Thank you for the detailed review. We reran ablations and robustness checks; answers are below.
Responses to Questions
Q1. Low Performance of GPQA and MuSR
Why are we seeing negative correlation by LRMF on the GPQA benchmark across both experiments?...
- Further analysis of model performance on GPQA and MuSR revealed that, for many models, these benchmarks were excessively difficult, resulting in accuracy on multiple-choice questions that was close to random chance.
- This substantial difficulty hindered clear differentiation between models on these benchmarks.
- Additional experiments with five different train/test splits showed extremely high variance in correlation coefficients for GPQA and MuSR, suggesting instability in predictions.
- We attribute this instability to the excessive difficulty of these benchmarks, where irrelevant data from other models contributes noise instead of useful signals. |Method|all|bbh|gpqa|ifeval|math|mmlu-pro|musr| |-|-|-|-|-|-|-|-| |LRMF |0.587(±0.032)|0.644(±0.021)|−0.110(±0.135)|0.406(±0.018)|0.536(±0.020)|0.653(±0.015)|0.094(±0.194)| |MLA |0.414(±0.014)|0.396(±0.017)|0.261(±0.106)|0.283(±0.026)|0.421(±0.034)|0.405(±0.033)|0.296(±0.058)| |NCF_F |0.242(±0.065)|0.295(±0.054)|0.137(±0.056)|0.082(±0.061)|0.190(±0.036)|0.283(±0.062)|0.104(±0.077)|
Q2. Factor Selection
Could you tell us more about the specific factors used in the NCF baseline and how you chose them?...
- We used only the factors consistently available across all models in the Hugging Face model card JSON: “architecture type,” “model type,” and “parameter size.” We didn’t include factors like “dataset size” or “batch size” because they weren’t reliably present. In the homogeneous setting, such missing factors would likely be similar across models anyway, so excluding them has little impact.
Q3. Sensitivity of A^(X)
I'm wondering how sensitive the LRMF results are to how you constructed the instance similarity graph A^(X). Have you experimented with different embedding models for prompts or different values of k when defining neighbors?
- We compared several widely used embedding models, including
Snowflake/snowflake-arctic-embed-l-v2.0,infloat/e5-mistral-7b-instruct, andall-mpnet-base-v2, and found that the choice of embedding model had almost no diffrence on the results. We attribute this to the fact that the essential requirement is to connect top-k tasks with rough similarity; any model capable of capturing coarse-grained similarity is sufficient for this purpose. - For the parameter k, we experimented with values ranging from 2 to 100, selecting the value that yielded the best AUC-ROC on the validation set. However, differences in performance across different k values were minimal. |embedding model|k=2|5|10|20|50|100| |-|-|-|-|-|-|-| |Snowflake/snowflake-artic-embed-l-v2.0|0.57|0.57|0.57|0.57|0.57|0.57| |infloat/e5-mistral-7b-instruct|0.57|0.57|0.57|0.57|0.57|0.57| |all-mpnet-base-v2|0.57|0.57|0.57|0.57|0.57|0.57|
Other Comments
The quality of lineage information feels like a potential weak spot ... how missing or incorrect lineage data might impact results.
The reliability of lineage metadata extracted from Hugging Face is indeed a critical issue, as this metadata often lacks completeness—for instance, merged models frequently omit details about their base models.

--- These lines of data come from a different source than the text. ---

-- ==== Sys2Proof/Laws/State.lean ====
section
/-! SUPPORT. What each shared operation leaves and writes, field by field, true by unfolding: no later proof unfolds an
update. `toRegs` is all that only the sequencer and the environment change, so one lemma about it stands for all its
fields. -/

namespace Sys2Proof.Machine

/-! ## Time changes the clocked fields only -/

@[simp] theorem advance_toRegs (k : Nat) (s : State) : (advance k s).toRegs = s.toRegs := rfl
@[simp] theorem clockEdge_toRegs (s : State) : (clockEdge s).toRegs = s.toRegs := rfl
theorem advance_toClocked (k : Nat) (s : State) :
    (advance k s).toClocked = clockedRun s.toRegs k s.toClocked := rfl
theorem advance_now (k : Nat) (s : State) : (advance k s).now = s.now + k := rfl

theorem clockedRun_now (r : Regs) (k : Nat) (c : Clocked) : (clockedRun r k c).now = c.now + k := rfl
theorem clockedRun_slpCnt (r : Regs) (k : Nat) (c : Clocked) :
    (clockedRun r k c).slpCnt = BitVec.ofNat 39 (c.slpCnt.toNat - k) := rfl
theorem clockedRun_tx (r : Regs) (k : Nat) (c : Clocked) :
    (clockedRun r k c).tx = (txRun r.cfg.tLatchNs ((c.nsFrac + k * nsPerSec) / r.cfg.sysclkHz) c.tx).1 := rfl
theorem clockedRun_trace (r : Regs) (k : Nat) (c : Clocked) :
    (clockedRun r k c).trace =
      c.trace ++ (txRun r.cfg.tLatchNs ((c.nsFrac + k * nsPerSec) / r.cfg.sysclkHz) c.tx).2 := rfl
theorem clockedRun_nsFrac (r : Regs) (k : Nat) (c : Clocked) :
    (clockedRun r k c).nsFrac = (c.nsFrac + k * nsPerSec) % r.cfg.sysclkHz := rfl

@[simp] theorem takeFree_toRegs (s : State) : (takeFree s).toRegs = { s.toRegs with freeIdx := s.freeIdx + 1 } := rfl
@[simp] theorem takeFree_toClocked (s : State) : (takeFree s).toClocked = s.toClocked := rfl
@[simp] theorem gap_toRegs (s : State) : (gap s).toRegs = { s.toRegs with freeIdx := s.freeIdx + 1 } := rfl
theorem gap_toClocked (s : State) :
    (gap s).toClocked = clockedRun s.toRegs (Config.freeCycles s.freeIdx) s.toClocked := rfl

/-! ## The trace -/

@[simp] theorem record_toRegs (e : Event) (s : State) : (record e s).toRegs = s.toRegs := rfl
@[simp] theorem record_toClocked (e : Event) (s : State) :
    (record e s).toClocked = { s.toClocked with trace := s.trace ++ [e] } := rfl

/-! ## Sleeping -/

@[simp] theorem setTimer_toRegs (ms : Nat) (s : State) : (setTimer ms s).toRegs = s.toRegs := rfl
@[simp] theorem setTimer_toClocked (ms : Nat) (s : State) :
    (setTimer ms s).toClocked = { s.toClocked with slpCnt := BitVec.ofNat 39 (ms * cycPerMs s.cfg) } := rfl
@[simp] theorem beginSleep_toRegs (ms : Nat) (s : State) : (beginSleep ms s).toRegs = s.toRegs := rfl
@[simp] theorem beginSleep_toClocked (ms : Nat) (s : State) :
    (beginSleep ms s).toClocked =
      { s.toClocked with slpCnt := BitVec.ofNat 39 (ms * cycPerMs s.cfg), trace := s.trace ++ [.slept ms] } := rfl
@[simp] theorem sleep_toRegs (ms : Nat) (s : State) : (sleep ms s).toRegs = s.toRegs := rfl

/-! ## A tone -/

@[simp] theorem setTop_toRegs (top : Nat) (s : State) :
    (setTop top s).toRegs = { s.toRegs with pwmTop := BitVec.ofNat 32 top } := rfl
@[simp] theorem setTop_toClocked (top : Nat) (s : State) :
    (setTop top s).toClocked = { s.toClocked with pwmCtr := 0, pwmPre := 0 } := rfl
@[simp] theorem setLevel_toRegs (level : Nat) (s : State) :
    (setLevel level s).toRegs = { s.toRegs with pwmLevel := BitVec.ofNat 32 level } := rfl
@[simp] theorem setLevel_toClocked (level : Nat) (s : State) : (setLevel level s).toClocked = s.toClocked := rfl
@[simp] theorem enableChannel_toRegs (pin : BitVec 8) (s : State) :
    (enableChannel pin s).toRegs =
      { s.toRegs with
          pwmPin := pin
          pwmDiv := BitVec.ofNat 8 s.cfg.pwmClkdiv
          pwmLevel := 0
          pwmEn := true
          pwmInit := true } := rfl
@[simp] theorem enableChannel_toClocked (pin : BitVec 8) (s : State) :
    (enableChannel pin s).toClocked = { s.toClocked with pwmPre := 0 } := rfl

@[simp] theorem toneStart_toRegs (f : Nat) (s : State) :
    (toneStart f s).toRegs =
      { s.toRegs with
          pwmTop := BitVec.ofNat 32 (topOf s.cfg f)
          pwmLevel := BitVec.ofNat 32 (levelOf (topOf s.cfg f))
          freeIdx := s.freeIdx + 1 } := by
  simp [toneStart]
@[simp] theorem toneStop_toRegs (s : State) :
    (toneStop s).toRegs = { s.toRegs with pwmLevel := 0, freeIdx := s.freeIdx + 1 } := by
  simp [toneStop]
@[simp] theorem tone_toRegs (f ms : Nat) (s : State) :
    (tone f ms s).toRegs =
      { s.toRegs with
          pwmTop := BitVec.ofNat 32 (topOf s.cfg f)
          pwmLevel := 0
          freeIdx := s.freeIdx + 1 + 1 } := by
  simp [tone]

/-! ## Feeding the engine -/

@[simp] theorem waitForRoom_toRegs (s : State) : (waitForRoom s).toRegs = s.toRegs := rfl
@[simp] theorem enqueue_toRegs (w : LedWord) (s : State) : (enqueue w s).toRegs = s.toRegs := rfl
@[simp] theorem txPush_toRegs (w : LedWord) (s : State) :
    (txPush w s).toRegs = { s.toRegs with freeIdx := s.freeIdx + 1 } := by
  simp [txPush]

/-! ## Pixels -/

@[simp] theorem claimEngine_toRegs (pin : BitVec 8) (s : State) :
    (claimEngine pin s).toRegs =
      { s.toRegs with
          engFree := s.engFree - 1
          ledPin := pin
          pixbuf := fillPixels darkPixel s.pixbuf
          ledInit := true } := rfl
@[simp] theorem claimEngine_toClocked (pin : BitVec 8) (s : State) : (claimEngine pin s).toClocked = s.toClocked := by
  simp only [claimEngine]
@[simp] theorem storePixel_toRegs (i : Nat) (px : Pixel) (s : State) :
    (storePixel i px s).toRegs = { s.toRegs with pixbuf := s.pixbuf.write i px } := rfl
@[simp] theorem storePixel_toClocked (i : Nat) (px : Pixel) (s : State) :
    (storePixel i px s).toClocked = s.toClocked := rfl
@[simp] theorem storeAllPixels_toRegs (px : Pixel) (s : State) :
    (storeAllPixels px s).toRegs = { s.toRegs with pixbuf := fillPixels px s.pixbuf } := rfl
@[simp] theorem storeAllPixels_toClocked (px : Pixel) (s : State) : (storeAllPixels px s).toClocked = s.toClocked := by
  simp only [storeAllPixels]

/-! ## Responses and faults -/

@[simp] theorem presentResponse_toRegs (w : Word64) (s : State) :
    (presentResponse w s).toRegs =
      { s.toRegs with rspValid := true, rspData := w, busy := false, running := none } := rfl
@[simp] theorem presentResponse_toClocked (w : Word64) (s : State) : (presentResponse w s).toClocked = s.toClocked := rfl
@[simp] theorem countCompletion_toRegs (s : State) :
    (countCompletion s).toRegs = { s.toRegs with cp := s.cp + 1 } := rfl
@[simp] theorem countCompletion_toClocked (s : State) : (countCompletion s).toClocked = s.toClocked := rfl
@[simp] theorem halt_toRegs (e : Err) (c : Word64) (s : State) :
    (halt e c s).toRegs = { s.toRegs with fault := e.code, faultCmd := c, halted := true } := rfl
@[simp] theorem halt_toClocked (e : Err) (c : Word64) (s : State) : (halt e c s).toClocked = s.toClocked := rfl

@[simp] theorem respond_toRegs (w : Word64) (s : State) :
    (respond w s).toRegs =
      { s.toRegs with rspValid := true, rspData := w, busy := false, running := none } := by
  simp [respond]
@[simp] theorem respond_toClocked (w : Word64) (s : State) :
    (respond w s).toClocked = { s.toClocked with trace := s.trace ++ [.rsp w] } := by
  simp [respond]
@[simp] theorem complete_toRegs (i : Instr) (data : BitVec 32) (s : State) :
    (complete i data s).toRegs = completedRegs i data (s.freeIdx + 1) s.toRegs := by
  simp [complete, completedRegs]
theorem complete_toClocked (i : Instr) (data : BitVec 32) (s : State) :
    (complete i data s).toClocked =
      { (gap s).toClocked with trace := (gap s).trace ++ [.rsp (responseWord i.opcode.code 0 data)] } := by
  simp [complete]
@[simp] theorem raiseFault_toRegs (e : Err) (c : Word64) (s : State) :
    (raiseFault e c s).toRegs =
      { s.toRegs with
          fault := e.code
          faultCmd := c
          halted := true
          rspValid := true
          rspData := responseWord (opField c) e.code 0
          busy := false
          running := none } := by
  simp [raiseFault]
@[simp] theorem raiseFault_toClocked (e : Err) (c : Word64) (s : State) :
    (raiseFault e c s).toClocked =
      { s.toClocked with trace := s.trace ++ [.rsp (responseWord (opField c) e.code 0)] } := by
  simp [raiseFault]

theorem append_zeros (x : BitVec 12) :
    ((x ++ (0 : BitVec 20)) ++ (0 : BitVec 32) : Word64) = x ++ (0 : BitVec 52) := by
  apply BitVec.eq_of_toNat_eq
  rw [BitVec.toNat_append, BitVec.toNat_append, BitVec.toNat_append]
  simp [← Nat.shiftLeft_add]

/-- The response of a fault, `c[63:56] ‖ code(F) ‖ zeros` (R240). -/
theorem raiseFault_eq_haltedState (e : Err) (c : Word64) (s : State) : raiseFault e c s = haltedState e c s := by
  have h : responseWord (opField c) e.code (0 : BitVec 32) = c.extractLsb' 56 8 ++ e.code ++ (0 : BitVec 52) :=
    append_zeros _
  unfold raiseFault haltedState respond record presentResponse halt
  rw [h]

/-! ## The states of the sampler (R171) -/

@[simp] theorem enterPoll_toRegs (rem : Nat) (s : State) :
    (enterPoll rem s).toRegs = { s.toRegs with btnState := .poll, btnRem := BitVec.ofNat 7 rem } := rfl
@[simp] theorem enterPoll_toClocked (rem : Nat) (s : State) : (enterPoll rem s).toClocked = s.toClocked := rfl
@[simp] theorem latchPress_toRegs (sym : Symbol) (s : State) :
    (latchPress sym s).toRegs = { s.toRegs with result := sym, resultValid := true, btnState := .fbTone } := rfl
@[simp] theorem latchPress_toClocked (sym : Symbol) (s : State) : (latchPress sym s).toClocked = s.toClocked := rfl
@[simp] theorem enterGap_toRegs (s : State) : (enterGap s).toRegs = { s.toRegs with btnState := .fbGap } := rfl
@[simp] theorem enterGap_toClocked (s : State) : (enterGap s).toClocked = s.toClocked := rfl
@[simp] theorem enterDebounce_toRegs (s : State) :
    (enterDebounce s).toRegs = { s.toRegs with btnState := .debounce } := rfl
@[simp] theorem enterDebounce_toClocked (s : State) : (enterDebounce s).toClocked = s.toClocked := rfl
@[simp] theorem enterIdle_toRegs (s : State) :
    (enterIdle s).toRegs = { s.toRegs with btnState := .idle, btnRem := 0 } := rfl
@[simp] theorem enterIdle_toClocked (s : State) : (enterIdle s).toClocked = s.toClocked := rfl
@[simp] theorem storeSymbol_toRegs (sym : Symbol) (s : State) :
    (storeSymbol sym s).toRegs =
      { s.toRegs with
          seqbuf := s.seqbuf.write s.seqlen.toNat sym
          seqlen := BitVec.ofNat 7 (s.seqlen.toNat + 1) } := rfl
@[simp] theorem storeSymbol_toClocked (sym : Symbol) (s : State) : (storeSymbol sym s).toClocked = s.toClocked := rfl
@[simp] theorem emptySequence_toRegs (s : State) : (emptySequence s).toRegs = { s.toRegs with seqlen := 0 } := rfl
@[simp] theorem emptySequence_toClocked (s : State) : (emptySequence s).toClocked = s.toClocked := rfl
@[simp] theorem keepWaiting_toRegs (i : Instr) (s : State) :
    (keepWaiting i s).toRegs = { s.toRegs with busy := true, running := some i } := rfl
@[simp] theorem keepWaiting_toClocked (i : Instr) (s : State) : (keepWaiting i s).toClocked = s.toClocked := rfl
@[simp] theorem takeSample_toRegs (p : Sample) (rest : List Sample) (s : State) :
    (takeSample p rest s).toRegs = { s.toRegs with inputs := rest } := rfl
@[simp] theorem takeSample_toClocked (p : Sample) (rest : List Sample) (s : State) :
    (takeSample p rest s).toClocked = { s.toClocked with trace := s.trace ++ [.polled p.aN p.bN] } := rfl

/-! ## Reset -/

@[simp] theorem inReset_rst (s : State) : (inReset s).rst = true := rfl
@[simp] theorem inReset_cfg (s : State) : (inReset s).cfg = s.cfg := rfl
theorem inReset_toClocked (s : State) : (inReset s).toClocked = (State.resetWith s.cfg).toClocked := rfl
/-- Being in reset again changes nothing. -/
@[simp] theorem inReset_inReset (s : State) : inReset (inReset s) = inReset s := rfl
@[simp] theorem assertReset_rst (p : ResetPulse) (later : List ResetPulse) (s : State) :
    (assertReset p later s).rst = true := rfl
@[simp] theorem assertReset_cfg (p : ResetPulse) (later : List ResetPulse) (s : State) :
    (assertReset p later s).cfg = s.cfg := rfl
@[simp] theorem inReset_assertReset (p : ResetPulse) (later : List ResetPulse) (s : State) :
    inReset (assertReset p later s) = assertReset p later s := rfl
@[simp] theorem releaseReset_rst (s : State) : (releaseReset s).rst = false := rfl
@[simp] theorem releaseReset_cfg (s : State) : (releaseReset s).cfg = s.cfg := rfl

theorem holdReset_zero {s : State} (h : s.rstHold = 0) : holdReset s = releaseReset s := by
  simp [holdReset, h]
theorem holdReset_succ {s : State} {n : Nat} (h : s.rstHold = n + 1) :
    holdReset s = inReset { s with rstHold := n } := by
  simp [holdReset, h]

/-- Every register of a block in reset has its value of R271; so has one just released. -/
theorem inReset_values {s : State} (h : s.cfg.engines ≤ 255) : (inReset s).HasResetValues := by
  refine ⟨rfl, rfl, rfl, rfl, rfl, rfl, rfl, rfl, rfl, rfl, rfl, rfl, rfl, rfl, ?_, rfl, rfl, rfl, rfl, rfl, rfl, rfl, rfl,
    rfl, rfl, rfl, rfl⟩
  show (BitVec.ofNat 8 s.cfg.engines).toNat = s.cfg.engines
  rw [BitVec.toNat_ofNat]
  exact Nat.mod_eq_of_lt (by omega)

theorem releaseReset_values {s : State} (h : s.cfg.engines ≤ 255) : (releaseReset s).HasResetValues := by
  obtain ⟨h1, h2, h3, h4, h5, h6, h7, h8, h9, h10, h11, h12, h13, h14, h15, h16, h17, h18, h19, h20, h21, h22, h23, h24,
    h25, h26, h27⟩ := inReset_values h
  exact ⟨h1, h2, h3, h4, h5, h6, h7, h8, h9, h10, h11, h12, h13, h14, h15, h16, h17, h18, h19, h20, h21, h22, h23, h24,
    h25, h26, h27⟩

theorem assertReset_values {p : ResetPulse} {later : List ResetPulse} {s : State} (h : s.cfg.engines ≤ 255) :
    (assertReset p later s).HasResetValues :=
  inReset_values (s := { s with rstHold := p.hold, resets := later, pending := p.pending, inputs := p.inputs }) h

theorem holdReset_values {s : State} (h : s.cfg.engines ≤ 255) : (holdReset s).HasResetValues := by
  unfold holdReset
  split
  · exact releaseReset_values h
  · exact inReset_values h

/-! ## Between commands -/

@[simp] theorem dropResponse_toRegs (s : State) : (dropResponse s).toRegs = { s.toRegs with rspValid := false } := rfl
@[simp] theorem dropResponse_toClocked (s : State) : (dropResponse s).toClocked = s.toClocked := rfl
@[simp] theorem beginCommand_toRegs (rest : List Word64) (s : State) :
    (beginCommand rest s).toRegs = { s.toRegs with pending := rest, busy := true, rspValid := false } := rfl
@[simp] theorem beginCommand_toClocked (rest : List Word64) (s : State) :
    (beginCommand rest s).toClocked = s.toClocked := rfl

@[simp] theorem accept_toRegs (rest : List Word64) (s : State) :
    (accept rest s).toRegs =
      { s.toRegs with pending := rest, busy := true, rspValid := false, freeIdx := s.freeIdx + 1 } := by
  simp [accept]
theorem accept_toClocked (rest : List Word64) (s : State) :
    (accept rest s).toClocked = (advance (Config.freeCycles s.freeIdx) s).toClocked := rfl
@[simp] theorem idleCycle_toRegs (s : State) : (idleCycle s).toRegs = { s.toRegs with rspValid := false } := rfl
@[simp] theorem idleCycle_toClocked (s : State) : (idleCycle s).toClocked = (advance 1 s).toClocked := rfl
@[simp] theorem pollReleased_toRegs (s : State) : (pollReleased s).toRegs = s.toRegs := rfl

end Sys2Proof.Machine
end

To quantitatively assess the impact of noise/incompleteness of lineage data, we performed additional experiments by randomly modifying lineage data (adding or removing lineage links). Notably, we observed distinct responses between the two methods:
- LRMF:
- Robust to incomplete (missing) lineage data (40% removal led to only a ~10% decrease in correlation).
- Highly sensitive to incorrect lineage additions (40% addition caused a ~50% decrease in correlation).
- Implication: For LRMF, accuracy is better preserved by omitting uncertain lineage information rather than risking incorrect additions.
- MLA:
- Demonstrated robustness against both random additions and removals of lineage data.
- The resilience likely stems from random lineage connections averaging out model-specific variations, pulling results toward a global mean.
Detailed results from these experiments are available here.
Absolute Performance Metrics
The evaluation focuses on relative performance (using Pearson correlation) to rank models correctly. While this makes sense, I think some discussion on predicting absolute performance scores would be valuable for certain applications.
- We also used AUC-ROC as an absolute performance metric for binary predictions (solvable or not) and observed high scores (0.8–0.9) across all methods.
- However, high AUC-ROC can occur even when true correlation is zero, especially in homogeneous settings. Therefore, we report correlation coefficients as the primary evaluation metric in the main paper.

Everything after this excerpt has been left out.